A larger section of the painting still remains between windows ten and eleven and shows the upper half of a seated figure. A majority of the head is missing, but the beard and lower segment of the halo can still be seen. One can see the fold of his chlamys pass from his left shoulder to the height of his right knee .

While no painting exists between windows eleven and twelve, there is a preserved drawing on the plaster and masonry. The figure appears to be St. Peter with a short beard and curly hair. The right hand is lifted with the palm facing outward in the form of blessing with the left hand holding a scroll.

=== Frescoes in the Apse ===
Unfortunately, much of the decoration within the apse was destroyed due to the central portion collapsing. However, there is still some fragmentary fresco decoration throughout. In the conch of the apse, one can discern two archangels standing against a dark blue background. One holds an orb while the other grasps a staff. All that is left of the leftmost angel is the outer edge of the right wing and the orb that was held in his right hand. The second archangel is just as poorly preserved. Part of the wing is discernible in an under painting along with the lower half of the staff. Between the angels stands the Virgin Mary. These three figures reside above a life sized procession of bishops clothed in pale garments and holding open scrolls. While only two can still be seen on either side of the bema, it is thought that there were originally eight. One of the bishops is perhaps St. Basil, but the other remaining figure remains nameless. The bishop thought to be St. Basil, located on the north wall of the bema, is preserved to below the knees and exhibits short dark hair and a long beard.The scroll is held in both hands and bears a text from the prayer of the first antiphon of St. Basil's liturgy.

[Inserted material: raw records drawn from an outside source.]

-- ==== Sys2Proof/Certificates/Slice0/Obligations.lean ====
section
/-! DEFINITION. The statements for the provers, in the words of Sys2Proof/Safety.lean. `resolveTwo a b s` is what the fetch and
the two resolutions of a basic instruction give from the state `s` at its word: the Values `va` and `vb` and the state in which
it executes; `.x` and `.y` are `read(a)` and `read(b)` there, after both resolutions (spec decision D5, log 7). -/

open Sys2Proof Sys2Proof.Machine


/-! ### Encoding (30_encoding.md) -/

/-- The decoder vectors of spec/95_test_vectors.md section 2.1 (opcode numbers from 3 up are decision D3, log 5). -/
def Obligations.SpecWordsDecodeAsListed : Prop :=
  decodeWord 0x7C01 = .set (.reg .a) .nextLit ∧ decodeWord 0x7DE1 = .set .nextInd .nextLit ∧
  decodeWord 0x8402 = .add (.reg .a) (.lit 1) ∧ decodeWord 0x61C1 = .set .pc .pop ∧
  decodeWord 0x7D01 = .set (.nextRegInd .a) .nextLit ∧ decodeWord 0x0010 = .jsr (.reg .a) ∧
  decodeWord 0x7C10 = .jsr .nextLit ∧ decodeWord 0x9810 = .jsr (.lit 6) ∧
  decodeWord 0x0000 = .reserved 0x00 0x00 ∧ decodeWord 0x0020 = .reserved 0x02 0x00 ∧
  decodeWord 0xFFF0 = .reserved 0x3F 0x3F ∧ decodeWord 0xFFFF = .ifb (.lit 0x1F) (.lit 0x1F)

/-- R66: hand-encoding is the inverse of `decode`. The opcode and register numbers are decision D3 (log 5). -/
def Obligations.DecodeOfEncodeIsTheInstruction : Prop :=
  ∀ i : Instr, i.wf = true → decodeWord (encode i) = i

/-- R54: `decode` is total, each word yields exactly one outcome. -/
def Obligations.EveryWordIsTheEncodingOfItsDecoding : Prop :=
  ∀ w : Word, (decodeWord w).wf = true ∧ encode (decodeWord w) = w

/-- R49, R50 with the numbers of R56 and R57 (0x3..0xF are the spec's decision D3, log 5). -/
def Obligations.WordsAreBuiltAsTheFormatsSay : Prop :=
  (∀ a b, (encode (.set a b)).toNat = (encodeOperand b).toNat * 1024 + (encodeOperand a).toNat * 16 + 0x1) ∧
  (∀ a b, (encode (.add a b)).toNat = (encodeOperand b).toNat * 1024 + (encodeOperand a).toNat * 16 + 0x2) ∧
  (∀ a b, (encode (.sub a b)).toNat = (encodeOperand b).toNat * 1024 + (encodeOperand a).toNat * 16 + 0x3) ∧
  (∀ a b, (encode (.mul a b)).toNat = (encodeOperand b).toNat * 1024 + (encodeOperand a).toNat * 16 + 0x4) ∧
  (∀ a b, (encode (.div a b)).toNat = (encodeOperand b).toNat * 1024 + (encodeOperand a).toNat * 16 + 0x5) ∧
  (∀ a b, (encode (.mod a b)).toNat = (encodeOperand b).toNat * 1024 + (encodeOperand a).toNat * 16 + 0x6) ∧
  (∀ a b, (encode (.shl a b)).toNat = (encodeOperand b).toNat * 1024 + (encodeOperand a).toNat * 16 + 0x7) ∧
  (∀ a b, (encode (.shr a b)).toNat = (encodeOperand b).toNat * 1024 + (encodeOperand a).toNat * 16 + 0x8) ∧
  (∀ a b, (encode (.and a b)).toNat = (encodeOperand b).toNat * 1024 + (encodeOperand a).toNat * 16 + 0x9) ∧
  (∀ a b, (encode (.bor a b)).toNat = (encodeOperand b).toNat * 1024 + (encodeOperand a).toNat * 16 + 0xA) ∧
  (∀ a b, (encode (.xor a b)).toNat = (encodeOperand b).toNat * 1024 + (encodeOperand a).toNat * 16 + 0xB) ∧
  (∀ a b, (encode (.ife a b)).toNat = (encodeOperand b).toNat * 1024 + (encodeOperand a).toNat * 16 + 0xC) ∧
  (∀ a b, (encode (.ifn a b)).toNat = (encodeOperand b).toNat * 1024 + (encodeOperand a).toNat * 16 + 0xD) ∧
  (∀ a b, (encode (.ifg a b)).toNat = (encodeOperand b).toNat * 1024 + (encodeOperand a).toNat * 16 + 0xE) ∧
  (∀ a b, (encode (.ifb a b)).toNat = (encodeOperand b).toNat * 1024 + (encodeOperand a).toNat * 16 + 0xF) ∧
  (∀ a, (encode (.jsr a)).toNat = (encodeOperand a).toNat * 1024 + 0x01 * 16) ∧
  (∀ nbop a, (encode (.reserved nbop a)).toNat = a.toNat * 1024 + nbop.toNat * 16)

/-- R120: the words that raise the illegal instruction; R57: the 63 reserved codes. -/
def Obligations.ReservedWordsAreTheUnknownNonBasicCodes : Prop :=
  ∀ w : Word, isReserved (decodeWord w) = true ↔ w.toNat % 16 = 0 ∧ w.toNat / 16 % 64 ≠ 1

/-- R51, R66: the instruction word, then the extra words in operand order; the first word alone fixes the length. -/
def Obligations.UnitsRoundTripThroughAStream : Prop :=
  (∀ (i : Instr) (extra rest : List Word), unitWf i extra = true →
    decodeUnit (encodeUnit i extra ++ rest) = .ok (i, extra, rest)) ∧
  (∀ (ws : List Word) (i : Instr) (extra rest : List Word), decodeUnit ws = .ok (i, extra, rest) →
    unitWf i extra = true ∧ encodeUnit i extra ++ rest = ws)

/-- R60, with the PC advance of the resolver. -/
def Obligations.ExtraWordsFollowTheOperandCode : Prop :=
  ∀ (c : BitVec 6) (s : State),
    (decodeOperand c).extraWords =
      (if (0x10 ≤ c.toNat ∧ c.toNat ≤ 0x17) ∨ c.toNat = 0x1E ∨ c.toNat = 0x1F then 1 else 0) ∧
    (resolve (decodeOperand c) s).2.pc = s.pc + BitVec.ofNat 16 (decodeOperand c).extraWords

/-! ### Operand resolution (40_operand_resolution.md) -/

/-- R13, R59, R69, R73 to R82, by operand code (the numbers of B to J are decision D3, log 5). -/
def Obligations.ResolverFollowsTheOperandCodeTable : Prop :=
  (decodeOperand 0x00 = .reg .a ∧ decodeOperand 0x01 = .reg .b ∧ decodeOperand 0x02 = .reg .c ∧
    decodeOperand 0x03 = .reg .x ∧ decodeOperand 0x04 = .reg .y ∧ decodeOperand 0x05 = .reg .z ∧
    decodeOperand 0x06 = .reg .i ∧ decodeOperand 0x07 = .reg .j) ∧
  (Reg.a.code = 0x00 ∧ Reg.b.code = 0x01 ∧ Reg.c.code = 0x02 ∧ Reg.x.code = 0x03 ∧
    Reg.y.code = 0x04 ∧ Reg.z.code = 0x05 ∧ Reg.i.code = 0x06 ∧ Reg.j.code = 0x07) ∧
  ∀ (s : State) (r : Reg) (n : BitVec 5),
    resolve (decodeOperand r.code) s = (.addr (.register r), s) ∧
    resolve (decodeOperand (0x08 + r.code)) s = (.addr (.ram (s.getReg r)), s) ∧
    resolve (decodeOperand (0x10 + r.code)) s = (.addr (.ram (s.readRam s.pc + s.getReg r)), s.setPc (s.pc + 1)) ∧
    resolve (decodeOperand 0x18) s = (.addr (.ram s.sp), s.setSp (s.sp + 1)) ∧
    resolve (decodeOperand 0x19) s = (.addr (.ram s.sp), s) ∧
    resolve (decodeOperand 0x1A) s = (.addr (.ram (s.sp - 1)), s.setSp (s.sp - 1)) ∧
    resolve (decodeOperand 0x1B) s = (.addr .sp, s) ∧
    resolve (decodeOperand 0x1C) s = (.addr .pc, s) ∧
    resolve (decodeOperand 0x1D) s = (.addr .o, s) ∧
    resolve (decodeOperand 0x1E) s = (.addr (.ram (s.readRam s.pc)), s.setPc (s.pc + 1)) ∧
    resolve (decodeOperand 0x1F) s = (.lit (s.readRam s.pc), s.setPc (s.pc + 1)) ∧
    resolve (decodeOperand (0x20 + n.setWidth 6)) s = (.lit (BitVec.ofNat 16 n.toNat), s)

/-- R68 and the side-effect table R83; R67: never `Addr(Skip)`. -/
def Obligations.ResolutionChangesOnlyPcAndSp : Prop :=
  ∀ (c : Operand) (s : State),
    (resolve c s).1 ≠ .addr .skip ∧
    (resolve c s).2.regs = s.regs ∧ (resolve c s).2.o = s.o ∧ (resolve c s).2.skip = s.skip ∧
    (resolve c s).2.cycles = s.cycles ∧ (resolve c s).2.ram = s.ram ∧
    (resolve c s).2.pc = s.pc + BitVec.ofNat 16 c.extraWords ∧
    (resolve c s).2.sp = (if c = .pop then s.sp + 1 else if c = .push then s.sp - 1 else s.sp)

/-- R70: the extra word of `a` is the word right after the instruction word; R46: own words are fetched before the write. -/
def Obligations.ExtraWordsAreFetchedInOperandOrder : Prop :=
  ∀ s : State, ∃ t, exec (.set .nextInd .nextLit) s = .next t ∧
    t.readRam (s.readRam (s.pc + 1)) = s.readRam (s.pc + 2) ∧
    (∀ w, w ≠ s.readRam (s.pc + 1) → t.readRam w = s.readRam w) ∧
    t.pc = s.pc + 3 ∧ t.sp = s.sp ∧ t.regs = s.regs ∧ t.o = s.o ∧ t.skip = s.skip ∧ t.cycles = s.cycles

/-- R70, R71, R76 to R78 and the vectors of 95_test_vectors.md section 2.2: the nine pairs, then a register as destination. -/
def Obligations.StackOperandsMoveInOrder : Prop :=
  ∀ s : State,
    (∃ t, exec (.set .pop .pop) s = .next t ∧ t.sp = s.sp + 2 ∧ t.readRam s.sp = s.readRam (s.sp + 1) ∧
      ∀ w, w ≠ s.sp → t.readRam w = s.readRam w) ∧
    (∃ t, exec (.set .push .pop) s = .next t ∧ t.sp = s.sp ∧ ∀ w, t.readRam w = s.readRam w) ∧
    (∃ t, exec (.set .peek .pop) s = .next t ∧ t.sp = s.sp + 1 ∧ ∀ w, t.readRam w = s.readRam w) ∧
    (∃ t, exec (.set .pop .peek) s = .next t ∧ t.sp = s.sp + 1 ∧ t.readRam s.sp = s.readRam (s.sp + 1) ∧
      ∀ w, w ≠ s.sp → t.readRam w = s.readRam w) ∧
    (∃ t, exec (.set .push .peek) s = .next t ∧ t.sp = s.sp - 1 ∧ ∀ w, t.readRam w = s.readRam w) ∧
    (∃ t, exec (.set .peek .peek) s = .next t ∧ t.sp = s.sp ∧ ∀ w, t.readRam w = s.readRam w) ∧
    (∃ t, exec (.set .pop .push) s = .next t ∧ t.sp = s.sp ∧ ∀ w, t.readRam w = s.readRam w) ∧
    (∃ t, exec (.set .push .push) s = .next t ∧ t.sp = s.sp - 2 ∧ t.readRam (s.sp - 1) = s.readRam (s.sp - 2) ∧
      ∀ w, w ≠ s.sp - 1 → t.readRam w = s.readRam w) ∧
    (∃ t, exec (.set .peek .push) s = .next t ∧ t.sp = s.sp - 1 ∧ t.readRam s.sp = s.readRam (s.sp - 1) ∧
      ∀ w, w ≠ s.sp → t.readRam w = s.readRam w) ∧
    ∀ r : Reg,
      (∃ t, exec (.set (.reg r) .pop) s = .next t ∧ t.getReg r = s.readRam s.sp ∧ t.sp = s.sp + 1 ∧
        ∀ w, t.readRam w = s.readRam w) ∧
      (∃ t, exec (.set (.reg r) .peek) s = .next t ∧ t.getReg r = s.readRam s.sp ∧ t.sp = s.sp ∧
        ∀ w, t.readRam w = s.readRam w) ∧
      (∃ t, exec (.set (.reg r) .push) s = .next t ∧ t.getReg r = s.readRam (s.sp - 1) ∧ t.sp = s.sp - 1 ∧
        ∀ w, t.readRam w = s.readRam w)

/-- R93, which is the spec's own decision D5 (log 7): `x` and `y` are read after both resolutions. -/
def Obligations.SpecialCellsAreReadAfterResolution : Prop :=
  ∀ (s : State) (r : Reg),
    (∃ t, exec (.set .push .sp) s = .next t ∧ t.sp = s.sp - 1 ∧ t.readRam (s.sp - 1) = s.sp - 1) ∧
    (∃ t, exec (.set (.reg r) .pc) s = .next t ∧ t.getReg r = s.pc + 1 ∧ t.pc = s.pc + 1)

/-! ### The opcodes that write `a` (42_alu.md) -/

/-- R102 with its frame. `x`, `y` are read after both resolutions (decision D5, log 7). -/
def Obligations.SetCopiesTheSource : Prop :=
  ∀ (a b : Operand) (s : State),
    let r := resolveTwo a b s
    ∃ t, exec (.set a b) s = .next t ∧
      (∀ c, r.va = .addr c → load c t = r.y) ∧
      (r.va ≠ .addr .o → t.o = s.o) ∧
      t.skip = s.skip ∧ BasicFrame r.va a b s t
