/-- Settles O36: without an overflow word, O is written only as the destination. -/
theorem overflowChangesOnlyByItsOpcodes : Obligations.OverflowChangesOnlyByItsOpcodes := by
  intro i s t h ho hd
  rcases exec_cases h with ⟨alu, a, b, hi, rfl⟩ | ⟨a, rfl, rfl⟩
  · rcases va_ne_or_readOnly hi hd with hva | hro
    · exact basicNext_overflow_none (aluOf_overflow_none hi ho _ _) hva
    · exact hro.overflow
  · exact jsrNext_o a s

/-- Settles O38, by the three ways a step completes. -/
theorem spMovesOnlyByStackOperandsAndJsr : Obligations.SpMovesOnlyByStackOperandsAndJsr := by
  intro s t h
  rcases step_cases h with ⟨hs, -, rfl⟩ | ⟨hs, alu, a, b, hi, rfl⟩ | ⟨hs, a, hi, rfl⟩
  · exact ⟨by simp [hs], fun _ => by simp [skipOver_eq]⟩
  · refine ⟨fun c _ hj => by simp [hj, aluOf] at hi, fun hc => ?_⟩
    obtain ⟨-, hd⟩ := hc.resolve_left (by simp [hs])
    rw [operands_of_aluOf hi]
    rcases va_ne_or_readOnly hi hd with hva | hro
    · exact (basicNext_frame alu a b s).stackPointer hva
    · exact hro.stackPointer
  · refine ⟨fun c _ hj => ?_, fun hc => by simp [hs, hi] at hc⟩
    obtain rfl : a = c := by simpa [hi] using hj
    exact jsrNext_sp a s

/-! ### The Skip latch and the canonical form of memory, over every step -/

/-- Settles O39: a skipped step clears Skip, a basic one keeps it clear unless its ALU function requests it, a JSR keeps it. -/
theorem skipIsSetOnlyByAFailingConditional : Obligations.SkipIsSetOnlyByAFailingConditional := by
  refine ⟨fun s t h => ?_, fun s => ?_, fun c s => resolve_fst_ne_skip _ s⟩
  · rcases step_cases h with ⟨hs, -, rfl⟩ | ⟨hs, alu, a, b, hi, rfl⟩ | ⟨hs, a, hi, rfl⟩
    · simp [hs, skipOver_eq]
    · simpa [basicNext_skip, hs] using aluOf_skip_iff hi s
    · simp [hs, hi, conditionFails]
  · cases hs : s.skip <;> simp [load, skipWord, hs]

/-- Settles O51: RAM is changed only by a write, which keeps the canonical form. -/
theorem stepKeepsTheInvariant : Obligations.StepKeepsTheInvariant := by
  intro s t hinv h
  rcases step_cases h with ⟨-, -, rfl⟩ | ⟨-, alu, a, b, -, rfl⟩ | ⟨-, a, -, rfl⟩
  · simpa [State.Inv, skipOver_eq] using hinv
  · exact basicNext_ram_wf alu a b hinv
  · exact jsrNext_ram_wf a hinv

/-! ### Every operation commutes with the host's write of Cycles (10_state.md R26) -/

theorem resolve_setCycles (c : Operand) (s : State) (v : Word) :
    resolve c (s.setCycles v) = ((resolve c s).1, (resolve c s).2.setCycles v) := by
  cases c <;> rfl

theorem resolveTwo_setCycles (a b : Operand) (s : State) (v : Word) :
    resolveTwo a b (s.setCycles v) =
      ⟨(resolveTwo a b s).va, (resolveTwo a b s).vb, (resolveTwo a b s).st.setCycles v⟩ := by
  have hf : (fetchWord (s.setCycles v)).2 = (fetchWord s).2.setCycles v := rfl
  simp only [resolveTwo, hf, resolve_setCycles]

The vault of the bema holds a fresco of the Ascension with, what would have been six, apostles looking up at Christ being carried by four angels in a mandorla. All that remains of the angels is the right arm, right wing, and a portion of the halo. On the north side there are only remnants of two apostles. The leftmost figure is presented in a three-quarter view from behind. His right hand is seen shielding his eyes. The second apostle is painted in a more profile view. His entire right half is missing along with his left arm. He is shown in a gray tunic and purple-brown chlamys. The south side has only one remaining apostle. His body faces west while the head is turned in the eastward direction. The right arm has not been preserved, but within the apostle's left hand a tied scroll is held.

Upon the face of the apse, in the southeast corner of the bema, there remains fragments of a bishop from just below the eyes to elbow level. His brown beard is outlined in white while coming to a point at the collarbone. Dressed in a brown mantle and a white epitrachelion adorned with small black crosses, the bishop holds a gilded book in his left hand.

=== The South Wall ===
Approximately one-eighth of the painted surface of the south wall has been preserved. These fragments can be found in the soffit of the arch, a low register on the wall, and on the dado below the lowest register. Within the soffit was seven medallions with the busts of saints. There is only one that is well preserved."The medallions were 72-74 cm in diameter, including the yellow-ochre frame...which was outlines with an inner black line and an outer white line. The background of the soffit was a blue-black and that of the medallions alternately green and red...the haloes of all the saints were yellow ochre, outlines in white and red-brown along the outer circumference."

The entire south wall was covered with a fresco of the Anastasis originally. A door has been placed incorrectly due to construction to preserve the integrity of the building, so it seems as if the painting is cut short on one side. What remains of the composition are fragments of Christ towards the middle of the image, David, Solomon, and John the Baptist on the left side of Christ, and the remaining hand that would have belonged to Adam on the right side. All that remains of Christ is his head and the portion of his body extending form his hips to just below the knees. He is flanked by two angels on the left side of his head. John displays his characteristic shaggy hair and beard. His right arm is positioned pointing towards Christ while holding a folded scroll in his left. "David and Solomon stand in identical poses, their left arms raised in the same awkward vertical position, and are dressed in the same costume...The two prophets wear identical crowns composed of six "gold" (yellow ochre) plaques,". Solomon is shown without a beard and as a man of youth adorned with a gilded halo. All three prophets are shown standing on a marble sarcophagus.

=== The North Wall ===
The north wall lacks remains of the wall paintings. There were originally four compositions that were arranged within three registers: The Betrayal, the Judgement of Pilate, and the Road to Calvary, and a depiction of the Crucifixion in the lower section. Only the outer circumference of the painting of the Betrayal survives along with an inscription.

== Bibliography ==
Carr, Annemarie Weyl. "Dumbarton Oaks and the Legacy of Byzantine Cyprus." Near Eastern Archaeology 71, no. 1/2 (2008): 95- 103. .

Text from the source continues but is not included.